_TASK ITEM_.
Using the data that follows, return exactly the lines from the one that contains "(s.deliver d n).queueDial = s.queueDial := by" through the one that contains "simp [State.emitMsg]", ends included.

┌────────

/-! ### Machine/RingOps.lean -/

@[simp] theorem queueDial_onLink (i : Instr) {f : State → State} (h : ∀ s, (f s).queueDial = s.queueDial) :
    (onLink o i f s).queueDial = s.queueDial := by
  unfold onLink
  split <;> simp [h]
@[simp] theorem State.queueDial_ringCount (pfKey : Nat → Nat) (vfOff : Nat) :
    (s.ringCount o pfKey vfOff n).queueDial = s.queueDial := by
  unfold State.ringCount
  split <;> simp
@[simp] theorem State.queueDial_newTally (kind opcode : Nat) (covered : List Byte) :
    (s.newTally ring o kind opcode covered).2.queueDial = s.queueDial := by
  simp [State.newTally]
@[simp] theorem State.queueDial_endTally (t : Word) (delay : Nat) :
    (s.endTally t status delay ring).queueDial = s.queueDial := by
  simp [State.endTally]
@[simp] theorem State.queueDial_ringIrq : (s.ringIrq c).queueDial = s.queueDial := by simp [State.ringIrq]
@[simp] theorem queueDial_irqHoldoff : (irqHoldoff c s).queueDial = s.queueDial := by
  unfold irqHoldoff
  dsimp only
  split <;> simp
@[simp] theorem State.queueDial_takeWith (desc : List Byte) (msg : Option (Nat × Numbered)) :
    (s.takeWith c desc msg).queueDial = s.queueDial := by
  unfold State.takeWith
  dsimp only
  repeat' split
  all_goals simp
@[simp] theorem State.queueDial_take (desc : List Byte) : (s.take c desc).queueDial = s.queueDial := by
  simp [State.take]
@[simp] theorem State.queueDial_drainCheck : (s.drainCheck c).queueDial = s.queueDial := by simp [State.drainCheck]
@[simp] theorem State.queueDial_ringWrite (addr : Nat) (ro : Bool) :
    (s.ringWrite c addr bytes ro).queueDial = s.queueDial := by
  simp [State.ringWrite]
@[simp] theorem State.queueDial_writeBack (fields : List (Nat × List Byte)) :
    (s.writeBack c t fields).queueDial = s.queueDial := by
  simp [State.writeBack]
@[simp] theorem State.queueDial_entryDone (cur : BitVec 32) : (s.entryDone c cur).queueDial = s.queueDial := by
  simp [State.entryDone]
@[simp] theorem State.queueDial_complete (cur : BitVec 32) (fields : List (Nat × List Byte)) :
    (s.complete c cur fields).queueDial = s.queueDial := by
  unfold State.complete
  dsimp only
  split <;> simp
@[simp] theorem State.queueDial_entryWrite (addr : Nat) (ro : Bool) :
    (s.entryWrite c t addr bytes ro).queueDial = s.queueDial := by
  simp [State.entryWrite]
@[simp] theorem State.queueDial_startEntry (cur : BitVec 32) : (s.startEntry c cur).queueDial = s.queueDial := by
  simp [State.startEntry]
@[simp] theorem State.queueDial_adminDone (result : Nat) :
    (s.adminDone c t status result).queueDial = s.queueDial := by
  simp [State.adminDone]
@[simp] theorem queueDial_onAdmin {f : Taken → Party → State → State}
    (h : ∀ x y s, (f x y s).queueDial = s.queueDial) :
    (onAdmin c op f s).queueDial = s.queueDial := by
  unfold onAdmin
  dsimp only
  repeat' split
  all_goals simp [h]
@[simp] theorem State.queueDial_hostLost : (s.hostLost c).queueDial = s.queueDial := by simp [State.hostLost]
@[simp] theorem queueDial_forAll {α : Type} (xs : List α) {f : α → State → State}
    (h : ∀ x s, (f x s).queueDial = s.queueDial) :
    (forAll xs f s).queueDial = s.queueDial := by
  simp [forAll, h]
@[simp] theorem State.queueDial_returnMessages (ms : List (Nat × Numbered)) :
    (s.returnMessages ms).queueDial = s.queueDial := by
  simp [State.returnMessages]
@[simp] theorem State.queueDial_disableRing : (s.disableRing c).queueDial = s.queueDial := by
  unfold State.disableRing
  dsimp only
  split <;> simp

/-! ### Machine/Time.lean -/

@[simp] theorem State.queueDial_setDisc (d : Disc) (byLoss : Bool) :
    (s.setDisc d byLoss).queueDial = s.queueDial := by
  simp [State.setDisc]
@[simp] theorem State.queueDial_relock : s.relock.queueDial = s.queueDial := by simp [State.relock]
@[simp] theorem State.queueDial_refSettle : s.refSettle.queueDial = s.queueDial := by simp [State.refSettle]
@[simp] theorem State.queueDial_storeFreq (v : Nat) : (s.storeFreq v).queueDial = s.queueDial := by
  simp [State.storeFreq]
@[simp] theorem State.queueDial_addPhase (v : Int) : (s.addPhase v).queueDial = s.queueDial := by
  simp [State.addPhase]
@[simp] theorem queueDial_timeAdjFreq : (timeAdjFreq who v s).queueDial = s.queueDial := by simp [timeAdjFreq]
@[simp] theorem queueDial_timeAdjPhase : (timeAdjPhase who v s).queueDial = s.queueDial := by simp [timeAdjPhase]
@[simp] theorem queueDial_timeCfgWrite : (timeCfgWrite v s).queueDial = s.queueDial := by
  unfold timeCfgWrite
  dsimp only
  repeat' split
  all_goals simp
@[simp] theorem queueDial_timeDiscWrite : (timeDiscWrite who v s).queueDial = s.queueDial := by simp [timeDiscWrite]
@[simp] theorem queueDial_stepGo (absolute : Bool) : (stepGo absolute s).queueDial = s.queueDial := by simp [stepGo]
@[simp] theorem queueDial_utcApply : (utcApply s).queueDial = s.queueDial := by simp [utcApply]
@[simp] theorem queueDial_refLoss : (refLoss s).queueDial = s.queueDial := by simp [refLoss]
@[simp] theorem queueDial_refReturn : (refReturn s).queueDial = s.queueDial := by simp [refReturn]
@[simp] theorem State.queueDial_ppsMiss : s.ppsMiss.queueDial = s.queueDial := by simp [State.ppsMiss]
@[simp] theorem State.queueDial_ppsOutlier (e : Int) : (s.ppsOutlier e).queueDial = s.queueDial := by
  simp [State.ppsOutlier]
@[simp] theorem State.queueDial_ppsSteer (e : Int) : (s.ppsSteer e).queueDial = s.queueDial := by
  simp [State.ppsSteer]
@[simp] theorem queueDial_ppsEdge (falling : Bool) (strobe : Dial) (code : Byte) :
    (ppsEdge falling strobe code s).queueDial = s.queueDial := by
  unfold ppsEdge
  extract_lets _ _ _ t u _ seen
  have hseen : seen.queueDial = s.queueDial :=
    (State.queueDial_updateTime u).trans <| (State.queueDial_count ..).trans <| State.queueDial_setReg ..
  repeat' split
  · rfl
  · simp
  · simp [hseen]
  · exact hseen

@[simp] theorem queueDial_ppsMissing : (ppsMissing s).queueDial = s.queueDial := by simp [ppsMissing]
@[simp] theorem queueDial_ppsOutEdge : (ppsOutEdge s).queueDial = s.queueDial := by simp [ppsOutEdge]
@[simp] theorem queueDial_recalUpdate (octet : Nat) (target : List Int) :
    (recalUpdate octet target s).queueDial = s.queueDial := by
  simp [recalUpdate]
@[simp] theorem queueDial_tdcRecal (table : List Byte) : (tdcRecal lane table s).queueDial = s.queueDial := by
  simp [tdcRecal]
@[simp] theorem State.queueDial_latchFrac : (s.latchFrac who).queueDial = s.queueDial := by simp [State.latchFrac]
@[simp] theorem queueDial_dialNsRead : (dialNsRead who s).queueDial = s.queueDial := by
  unfold dialNsRead
  split <;> simp

/-! ### Machine/PortOps.lean -/

@[simp] theorem State.queueDial_countSlot : (s.countSlot n k).queueDial = s.queueDial := by simp [State.countSlot]
@[simp] theorem State.queueDial_countSlotBy : (s.countSlotBy n k m).queueDial = s.queueDial := by
  simp [State.countSlotBy]
@[simp] theorem queueDial_onSlot {f : State → State} (h : ∀ s, (f s).queueDial = s.queueDial) :
    (onSlot n f s).queueDial = s.queueDial := by
  simp [onSlot, h]

/-! ### Machine/SeqOps.lean -/

@[simp] theorem State.queueDial_condPoll : (s.condPoll d).queueDial = s.queueDial := by simp [State.condPoll]
@[simp] theorem State.queueDial_condPollAll : s.condPollAll.queueDial = s.queueDial := by simp [State.condPollAll]
@[simp] theorem State.queueDial_domainEvent (event : Nat) (seq : Word) (digest : Nat) :
    (s.domainEvent d event stamp seq digest).queueDial = s.queueDial := by
  simp [State.domainEvent]
@[simp] theorem State.queueDial_haltDomain : (s.haltDomain d cause).queueDial = s.queueDial := by
  simp [State.haltDomain]
@[simp] theorem State.queueDial_deliverInto (n : Numbered) : (s.deliverInto c n).queueDial = s.queueDial := by
  unfold State.deliverInto
  dsimp only
  split <;> simp
@[simp] theorem State.queueDial_deliver (n : Numbered) : (s.deliver d n).queueDial = s.queueDial := by
  simp [State.deliver]
@[simp] theorem queueDial_backlogDelivery (rej : Bool) : (backlogDelivery d rej s).queueDial = s.queueDial := by
  unfold backlogDelivery
  split <;> simp
@[simp] theorem State.queueDial_queueCopy : (s.queueCopy k bs).queueDial = s.queueDial := by simp [State.queueCopy]
@[simp] theorem State.queueDial_sendCopies (record : List Byte) :
    (s.sendCopies d record).queueDial = s.queueDial := by
  simp [State.sendCopies]
@[simp] theorem State.queueDial_mirrorDiffers (n : Word) : (s.mirrorDiffers d n).queueDial = s.queueDial := by
  simp [State.mirrorDiffers]
@[simp] theorem State.queueDial_compareMirror (n : Numbered) : (s.compareMirror d n).queueDial = s.queueDial := by
  unfold State.compareMirror
  split <;> simp
@[simp] theorem State.queueDial_setNext (n : Word) : (s.setNext d n).queueDial = s.queueDial := by
  simp [State.setNext]
@[simp] theorem State.queueDial_setTree (t : List Held) : (s.setTree d t).queueDial = s.queueDial := by
  simp [State.setTree]
@[simp] theorem State.queueDial_fenceCopy : (s.fenceCopy d i).queueDial = s.queueDial := by simp [State.fenceCopy]
@[simp] theorem State.queueDial_outvoted : (s.outvoted d i).queueDial = s.queueDial := by simp [State.outvoted]
@[simp] theorem State.queueDial_voteRelease : (s.voteRelease d).queueDial = s.queueDial := by
  unfold State.voteRelease
  repeat' split
  all_goals simp
@[simp] theorem State.queueDial_publish (n : Numbered) : (s.publish d n).queueDial = s.queueDial := by
  simp [State.publish]
@[simp] theorem State.queueDial_keepStandby (n : Numbered) : (s.keepStandby d n).queueDial = s.queueDial := by
  simp [State.keepStandby]
@[simp] theorem State.queueDial_emitMsg (cond : Bool) (h : Held) : (s.emitMsg d cond h).queueDial = s.queueDial := by
  simp [State.emitMsg]
@[simp] theorem State.queueDial_emitMsgs (cond : Bool) : (s.emitMsgs d cond n).queueDial = s.queueDial := by
  induction n generalizing s with
  | zero => rfl
  | succ n ih =>
    unfold State.emitMsgs
    dsimp only
    repeat' split
    all_goals simp [ih]

@[simp] theorem State.queueDial_intoMerge (batch : List Held) : (s.intoMerge d batch).queueDial = s.queueDial := by
  simp [State.intoMerge]
@[simp] theorem queueDial_musterRelease : (musterRelease d s).queueDial = s.queueDial := by simp [musterRelease]
@[simp] theorem State.queueDial_streamOver (m : StreamMsg) : (s.streamOver l m).queueDial = s.queueDial := by
  simp [State.streamOver]
@[simp] theorem State.queueDial_streamOut (m : Msg) : (s.streamOut d m).queueDial = s.queueDial := by
  refine queueDial_foldl (fun s dev => ?_) _ s
  split <;> simp

@[simp] theorem State.queueDial_countOutside : (s.countOutside d).queueDial = s.queueDial := by
  simp [State.countOutside]
@[simp] theorem State.queueDial_hold (m : Msg) (streamed : Bool) : (s.hold m streamed).queueDial = s.queueDial := by
  simp [State.hold]
@[simp] theorem State.queueDial_arrive (fed : Bool) (m : Msg) : (s.arrive fed m).queueDial = s.queueDial := by
  simp [State.arrive]

/-! ### Machine/Gallery.lean -/

@[simp] theorem State.queueDial_setGal (f : GalState → GalState) : (s.setGal f).queueDial = s.queueDial := by
  simp [State.setGal]
@[simp] theorem State.queueDial_modGalLink (f : GalLink → GalLink) : (s.modGalLink n f).queueDial = s.queueDial := by
  simp [State.modGalLink]
@[simp] theorem State.queueDial_routeStack : s.routeStack.queueDial = s.queueDial := by simp [State.routeStack]
@[simp] theorem State.queueDial_joining : s.joining.queueDial = s.queueDial := by simp [State.joining]
@[simp] theorem queueDial_hello (h : Hello) : (hello n h s).queueDial = s.queueDial := by simp [hello]
@[simp] theorem queueDial_galTrainRetry : (galTrainRetry n s).queueDial = s.queueDial := by simp [galTrainRetry]
@[simp] theorem State.queueDial_unheard : (s.unheard dev).queueDial = s.queueDial := by simp [State.unheard]
@[simp] theorem queueDial_galLinkLoss : (galLinkLoss n s).queueDial = s.queueDial := by simp [galLinkLoss]
@[simp] theorem queueDial_dialSampleSend : (dialSampleSend n s).queueDial = s.queueDial := by simp [dialSampleSend]
@[simp] theorem State.queueDial_loseLock : s.loseLock.queueDial = s.queueDial := by simp [State.loseLock]
@[simp] theorem State.queueDial_galSteer (offset : Int) : (s.galSteer offset).queueDial = s.queueDial := by
  simp [State.galSteer]
@[simp] theorem State.queueDial_galDisc (d : Disc) : (s.galDisc d).queueDial = s.queueDial := by simp [State.galDisc]
@[simp] theorem State.queueDial_judgeSample (offset : Int) : (s.judgeSample offset).queueDial = s.queueDial := by
  simp [State.judgeSample]
@[simp] theorem State.queueDial_heard (x : DialSample) : (s.heard dev x).queueDial = s.queueDial := by
  simp [State.heard]
@[simp] theorem State.queueDial_holdDial : s.holdDial.queueDial = s.queueDial := by simp [State.holdDial]
@[simp] theorem queueDial_sampleTimeout : (sampleTimeout s).queueDial = s.queueDial := by simp [sampleTimeout]
@[simp] theorem queueDial_peerLost : (peerLost dev s).queueDial = s.queueDial := by simp [peerLost]
@[simp] theorem queueDial_galSucceed : (galSucceed s).queueDial = s.queueDial := by simp [galSucceed]
@[simp] theorem queueDial_streamSend : (streamSend d s).queueDial = s.queueDial := by
  unfold streamSend
  repeat' split
  all_goals simp
@[simp] theorem State.queueDial_relayMessage (m : StreamMsg) : (s.relayMessage m).queueDial = s.queueDial := by
  unfold State.relayMessage
  split <;> simp
@[simp] theorem queueDial_streamMessage (m : StreamMsg) : (streamMessage m s).queueDial = s.queueDial := by
  simp [streamMessage]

└────────

_REPLY TO THE EXERCISE_.
@[simp] theorem State.queueDial_deliver (n : Numbered) : (s.deliver d n).queueDial = s.queueDial := by
  simp [State.deliver]
@[simp] theorem queueDial_backlogDelivery (rej : Bool) : (backlogDelivery d rej s).queueDial = s.queueDial := by
  unfold backlogDelivery
  split <;> simp
@[simp] theorem State.queueDial_queueCopy : (s.queueCopy k bs).queueDial = s.queueDial := by simp [State.queueCopy]
@[simp] theorem State.queueDial_sendCopies (record : List Byte) :
    (s.sendCopies d record).queueDial = s.queueDial := by
  simp [State.sendCopies]
@[simp] theorem State.queueDial_mirrorDiffers (n : Word) : (s.mirrorDiffers d n).queueDial = s.queueDial := by
  simp [State.mirrorDiffers]
@[simp] theorem State.queueDial_compareMirror (n : Numbered) : (s.compareMirror d n).queueDial = s.queueDial := by
  unfold State.compareMirror
  split <;> simp
@[simp] theorem State.queueDial_setNext (n : Word) : (s.setNext d n).queueDial = s.queueDial := by
  simp [State.setNext]
@[simp] theorem State.queueDial_setTree (t : List Held) : (s.setTree d t).queueDial = s.queueDial := by
  simp [State.setTree]
@[simp] theorem State.queueDial_fenceCopy : (s.fenceCopy d i).queueDial = s.queueDial := by simp [State.fenceCopy]
@[simp] theorem State.queueDial_outvoted : (s.outvoted d i).queueDial = s.queueDial := by simp [State.outvoted]
@[simp] theorem State.queueDial_voteRelease : (s.voteRelease d).queueDial = s.queueDial := by
  unfold State.voteRelease
  repeat' split
  all_goals simp
@[simp] theorem State.queueDial_publish (n : Numbered) : (s.publish d n).queueDial = s.queueDial := by
  simp [State.publish]
@[simp] theorem State.queueDial_keepStandby (n : Numbered) : (s.keepStandby d n).queueDial = s.queueDial := by
  simp [State.keepStandby]
@[simp] theorem State.queueDial_emitMsg (cond : Bool) (h : Held) : (s.emitMsg d cond h).queueDial = s.queueDial := by
  simp [State.emitMsg]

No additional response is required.